Considering what human nature is, and its instincts to opposition, we can see that there must have been naturally
a sect who regarded Cain as a misjudged martyr. Abel appeared to them as the prosperous well-to-do bourgeois, high in favour with the Lord, a man with flocks, while Cain was a tiller of the ground, a poor peasant out of favour. It must be admitted that in the Book of Genesis, in the history of the first murder, we are much reminded of the high priest Chalcas in La Belle Helene, where he exclaims, “Trop de fleurs!” and expresses a preference for cattle. It is the old story of the socialists and anarchists, which is ever new.
The witches and sorcerers of early times were a widely spread class who had retained the beliefs and traditions of heathenism with all its license and romance and charm of the forbidden. At their head were the Promethean Templars, at their tail all the ignorance and superstition of the time, and in their ranks every one who was oppressed or injured either by the nobility or the Church. They were treated with indescribable cruelty, in most cases worse than beasts of burden, for they were outraged in all their feelings, not at intervals for punishment, but habitually by custom, and they revenged themselves by secret orgies and fancied devil-worship, and occult ties, and stupendous sins, or what they fancied were such. I can seriously conceive—what no writer seems to have considered—that there must have been an immense satisfaction in selling or giving one’s self to the devil, or to any power which was at war with their oppressors. So they went by night, at the full moon, and sacrificed to Diana, or “later on” to Satan, and danced and rebelled. It is very well worth noting that we have all our accounts of sorcerers and heretics from Catholic priests, who had every earthly reason for misrepresenting them, and did so. In the vast amount of ancient witchcraft still surviving in Italy there is not much anti-Christianity, but a great deal of early heathenism. Diana, not Satan, is still the real head of the witches. The Italian witch, as the priest Grillandus said,
stole oil to make a love-charm. [269] But she did not, and does not say, as he declared, in doing so, “I renounce Christ.” There the priest plainly lied. The whole history of the witch mania is an ecclesiastical falsehood, in which such lies were subtly grafted on the truth. But in due time the Church, and the Protestants with them, created a Satanic witchcraft of their own, and it is this after-growth which is now regarded as witchcraft in truth.

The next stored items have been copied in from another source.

-- ==== Sys2Proof/Machine/KwMem.lean ====
section
/-! DEFINITION. The Kwalia memory instructions (R325, R336). -/

namespace Sys2Proof.Machine

/-- R336, LDW. -/
def execKLdw (x : MArgs) (s : State) : Res := .next (s.kLoad (encM x 0x10) x 4 zeroW)
/-- R336, LDH. -/
def execKLdh (x : MArgs) (s : State) : Res := .next (s.kLoad (encM x 0x11) x 2 (signW 2))
/-- R336, LDHU. -/
def execKLdhu (x : MArgs) (s : State) : Res := .next (s.kLoad (encM x 0x12) x 2 zeroW)
/-- R336, LDB. -/
def execKLdb (x : MArgs) (s : State) : Res := .next (s.kLoad (encM x 0x13) x 1 (signW 1))
/-- R336, LDBU. -/
def execKLdbu (x : MArgs) (s : State) : Res := .next (s.kLoad (encM x 0x14) x 1 zeroW)
/-- R336, STW. -/
def execKStw (x : MArgs) (s : State) : Res := .next (s.kStore (encM x 0x15) x 4)
/-- R336, STH. -/
def execKSth (x : MArgs) (s : State) : Res := .next (s.kStore (encM x 0x16) x 2)
/-- R336, STB. -/
def execKStb (x : MArgs) (s : State) : Res := .next (s.kStore (encM x 0x17) x 1)

end Sys2Proof.Machine

namespace Sys2Proof
open Machine

/-- The vector register that a field D names; one with bit 4 set is illegal (R333). -/
def MArgs.vd (x : MArgs) : Fin 16 := Fin.ofNat 16 x.d.val

end Sys2Proof

namespace Sys2Proof.Machine

/-- R336, VLD: all 64 bytes are checked. -/
def execKVld (x : MArgs) (s : State) : Res :=
  .next (s.kStep (encM x 0x18) x.core x.g true false false fun s r =>
    let a := x.addr r
    if a % 64 ≠ 0 then .exc Exc.ALIGN r
    else match kwRead s r a 64 with
      | none => .exc Exc.MEM_FAULT r
      | some l =>
        let m := r.mask x.g
        .next (s.l2Data x.core.key r a 64 false) ((x.bump r).setLanes x.vd m fun k => zeroW (sliceB l (4 * k) 4)))

/-- R336, VST: the active lanes are stored. -/
def execKVst (x : MArgs) (s : State) : Res :=
  .next (s.kStep (encM x 0x19) x.core x.g true false false fun s r =>
    let a := x.addr r
    if a % 64 ≠ 0 then .exc Exc.ALIGN r
    else match kwRead s r a 64 with
      | none => .exc Exc.MEM_FAULT r
      | some l =>
        let m := r.mask x.g
        let new := (List.range 16).flatMap fun k => if m.getLsbD k then leBytes 4 (r.lane x.vd k).toNat else sliceB l (4 * k) 4
        match kwWrite (s.l2Data x.core.key r a 64 true) r a new with
        | none => .exc Exc.MEM_FAULT r
        | some (s, r) => .next s (x.bump r))

end Sys2Proof.Machine
end

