-- ==== Sys2Proof/Machine/KwTask.lean ====
section
/-! DEFINITION. The Kwalia task instructions (R281, R314, R339 to R341), and dispatch and watchdog of tasks (R293, R298,
R299). -/

namespace Sys2Proof.Machine

/-- R339, SENDV. -/
def execKSendv (x : CArgs) (arc : Fin 4) (a : Fin 32) (s : State) : Res :=
  .next (s.kStep (encF x.g 0x3F arc.val a.val 0 0) x.core x.g false false false fun s r =>
    let ad := (r.rg a).toNat
    if ad % 16 ≠ 0 then .exc Exc.ALIGN r
    else match r.scratchAt ad 16 with
      | none => .exc Exc.MEM_FAULT r
      | some l =>
        if r.arcBad arc then .exc Exc.BOUNDS r
        else .next s (r.hold arc 2 false (BitVec.ofNat 64 (leNat (sliceB l 0 8))) (BitVec.ofNat 64 (leNat (sliceB l 8 8)))))
/-- R339, SENDB: the first send of an output slot passes its reference; further sends and sends of inputs add one. -/
def execKSendb (x : CArgs) (arc : Fin 4) (a b : Fin 32) (s : State) : Res :=
  .next (s.kStep (encF x.g 0x3F arc.val a.val b.val 1) x.core x.g false false false fun s r =>
    let k := (r.rg a).toNat
    match r.slotBuf k with
    | none => .exc Exc.BOUNDS r
    | some (h, ext) =>
      if r.arcBad arc ∨ ext < (r.rg b).toNat then .exc Exc.BOUNDS r
      else
        let first := k < 8 ∧ (KV.get? r.slots k).any fun s => s.sends = 0
        let r := r.hold arc 2 true (BitVec.ofNat 64 h) ((r.rg b).zeroExtend 64)
        let r := if k < 8 then { r with slots := KV.adjust r.slots k fun s => { s with sends := s.sends + 1 } } else r
        .next s (if first then r else { r with incs := r.incs ++ [h] }))
/-- R339, SENDN. -/
def execKSendn (x : CArgs) (arc : Fin 4) (s : State) : Res :=
  .next (s.kStep (encF x.g 0x3F arc.val 0 0 2) x.core x.g false false false fun s r =>
    if r.arcBad arc then .exc Exc.BOUNDS r else .next s (r.hold arc 3 false 0 0))
/-- R339, SENDH. -/
def execKSendh (x : CArgs) (a : Fin 32) (s : State) : Res :=
  .next (s.kStep (encF x.g 0x3F 0 a.val 0 3) x.core x.g false false false fun s r =>
    let ad := (r.rg a).toNat
    if ad % 8 ≠ 0 then .exc Exc.ALIGN r
    else match r.scratchAt ad 8 with
      | none => .exc Exc.MEM_FAULT r
      | some l => if 16 ≤ r.hints.length then .exc Exc.BOUNDS r else .next s { r with hints := leNat l :: r.hints })

/-- The lowest free output slot. -/
def TaskRun.freeSlot (r : TaskRun) : Option Nat := (List.range 8).find? fun j => (KV.get? r.slots j).isNone
/-- R339, BALLOC: at once, or the task stalls. -/
def execKBalloc (x : CArgs) (d a : Fin 32) (s : State) : Res :=
  .next (s.kStep (encF x.g 0x3F d.val a.val 0 4) x.core x.g false false false fun s r =>
    let size := (r.rg a).toNat
    match r.freeSlot with
    | none => .exc Exc.BOUNDS r
    | some j =>
      if size = 0 ∨ 2 ^ 20 < size then .exc Exc.BOUNDS r
      else match s.bufAlloc x.core.quad.ix r.task.inst 4 size with
        | some (h, s) => .next s (r.gotBuf d.val j h size)
        | none =>
          .wait (s.bufWait x.core.quad.ix ⟨r.task.inst, 4, size, .task x.core.key j⟩)
            { r with stallAt := some s.now, ballocD := d.val })
/-- R339, BREL. -/
def execKBrel (x : CArgs) (a : Fin 32) (s : State) : Res :=
  .next (s.kStep (encF x.g 0x3F 0 a.val 0 5) x.core x.g false false false fun s r =>
    let k := (r.rg a).toNat
    match r.slotBuf k with
    | none => .exc Exc.MEM_FAULT r
    | some (h, _) =>
      if k < 8 then
        if (KV.get? r.slots k).any fun s => s.sends = 0 then .next s { r with slots := KV.del r.slots k, decs := r.decs ++ [h] }
        else .exc Exc.MEM_FAULT r
      else .next s { r with inLive := r.inLive.set (k - 8) false })

/-- The L2 lines that a hint covers; `none` where it is dropped (R341). -/
def TaskRun.hintLines (r : TaskRun) (a n : Nat) : Option (List Nat) :=
  let base := a / 64 * 64
  if n = 0 ∨ 64 < n then none
  else
    match r.window base (64 * n) with
    | none => none
    | some _ => ((List.range n).map fun i => (r.window (base + 64 * i) 64).bind r.l2Line).foldr
        (fun o l => match o, l with | some x, some l => some (x :: l) | _, _ => none) (some [])
/-- An L2 hint: it is carried out line by line, or dropped and counted. -/
def State.kHint (s : State) (i : Word) (x : CArgs) (a b : Fin 32) (f : State → Nat → Nat → Nat → State) : State :=
  s.kStep i x.core x.g false false false fun s r =>
    match r.hintLines (r.rg a).toNat (r.rg b).toNat with
    | none => .next (s.bump (cluPage x.core.key) Fd.CLU_CNT_COUNT 7) r
    | some l => .next (l.foldl (fun s line => f s x.core.quad.ix x.core.cluster line) s) r
/-- R339, L2PF: absent lines are filled, as the next victims. -/
def execKL2pf (x : CArgs) (a b : Fin 32) (s : State) : Res :=
  .next (s.kHint (encF x.g 0x3F 0 a.val b.val 6) x a b fun s q cl line =>
    if ((KV.getD .empty (s.cluster q cl).sets ((s.cluster q cl).setOf line)).find 0 line).isSome then s else s.l2Touch q cl line false true)
/-- R339, L2REL: written back where dirty, and made the next victims. -/
def execKL2rel (x : CArgs) (a b : Fin 32) (s : State) : Res :=
  .next (s.kHint (encF x.g 0x3F 0 a.val b.val 7) x a b fun s q cl line => s.l2Line q cl line fun t w =>
    { (t.modWay w fun y => { y with dirty := false }) with tree := treeTouch t.tree w true })
/-- R339, L2WB: written back and kept. -/
def execKL2wb (x : CArgs) (a b : Fin 32) (s : State) : Res :=
  .next (s.kHint (encF x.g 0x3F 0 a.val b.val 8) x a b fun s q cl line => s.l2Line q cl line fun t w => t.modWay w fun y => { y with dirty := false })

/-! ## Dispatch and watchdog (R293, R298, R299) -/

/-- R293. -/
def execTaskDispatch (quad : Quad) (s : State) : Res :=
  .next <|
    let q := quad.ix
    let d := s.disp q
    match (List.range 4).find? fun p => ! (d.readyAt p).isEmpty with
    | none => s
    | some p =>
      let backlog := ((d.readyAt p).map (·.inst)).foldr insNat []
      match Drr.pick s.share backlog (d.cores.fuel backlog) (d.cores.trim backlog) with
      | none => s
      | some (i, drr) =>
        match (d.readyAt p).find? fun t => t.inst = i with
        | none => s
        | some t =>
          match s.pickCore q t, s.flow? t.flow with
          | some k, some f =>
            match s.progOf f, s.nodeOf f t.node with
            | some pr, some n =>
              let c := 64 * q + k
              let toks := (s.inputsOf q t.flow t.seq t.node n.inputs).map fun e => e.map (·.tok)
              let s := s.modDisp q fun d => { d with ready := d.ready.erase t, cores := drr }
              let r := TaskRun.start t f n pr.image toks (s.cfgB (cluPage c) Fd.CLU_CORECFG_RSWRAP) s.now
              ((s.putRun c r).bump (cluPage c) Fd.CLU_CNT_COUNT 0).retryFire q
            | _, _ => s
          | _, none => s.modDisp q fun d => { d with ready := d.ready.erase t }
          | none, _ => s

/-- R299. The first expiry holds the core for its test and re-executes the task; the second is the program's fault. -/
def execTaskWatchdogExpiry (core : CoreId) (s : State) : Res :=
  .next <|
    let c := core.key
    match (s.core c).run with
    | none => s
    | some r =>
      if r.stallAt.isSome then s
      else
        let s := s.reach (r.started + r.stalled + usec r.node.budgetUs)
        let s := s.bump (cluPage c) Fd.CLU_CNT_COUNT 5
        if r.task.expiries = 0 then
          let s := (s.dropTask c).modCore c fun x => { x with testing := true }
          s.reexec core.quad.ix { r.task with expiries := 1 } 0
        else s.takeExc c r Exc.WATCHDOG

end Sys2Proof.Machine
end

Cain-worshippers and witches seem to have been all in the same boat. I think it very likely that in these two traditions which I have given we have a remnant of the actual literature of the Cainites, that Gnostic-revived and mystical sect of the Middle Ages. But I doubt not that its true origin is far older than Christianity, and lost in earliest time.
One last remark. We are told in the tale that Abel, having become rich, “cut” the Lord, or would speak to him no longer. I suppose that he dropped the synagogue and Yom kippur, and became a Reformirter, and his children in due time Goyim. Also that he wanted to become a wizard, which may be a hint that he was “no conjuror.” But it is seriously a proof of the naïveté, and consequent probable antiquity of the tale, that these details are not “wrote sarcastic,” nor intended for humour. And it is also interesting to observe how impartially the narrator declares that Cain was “a good man,” and how he, in pleading his own cause before the Lord, insists that in killing Abel he only inadvertently forgot himself for an instant. One almost expects to hear him promise that he will not do it again.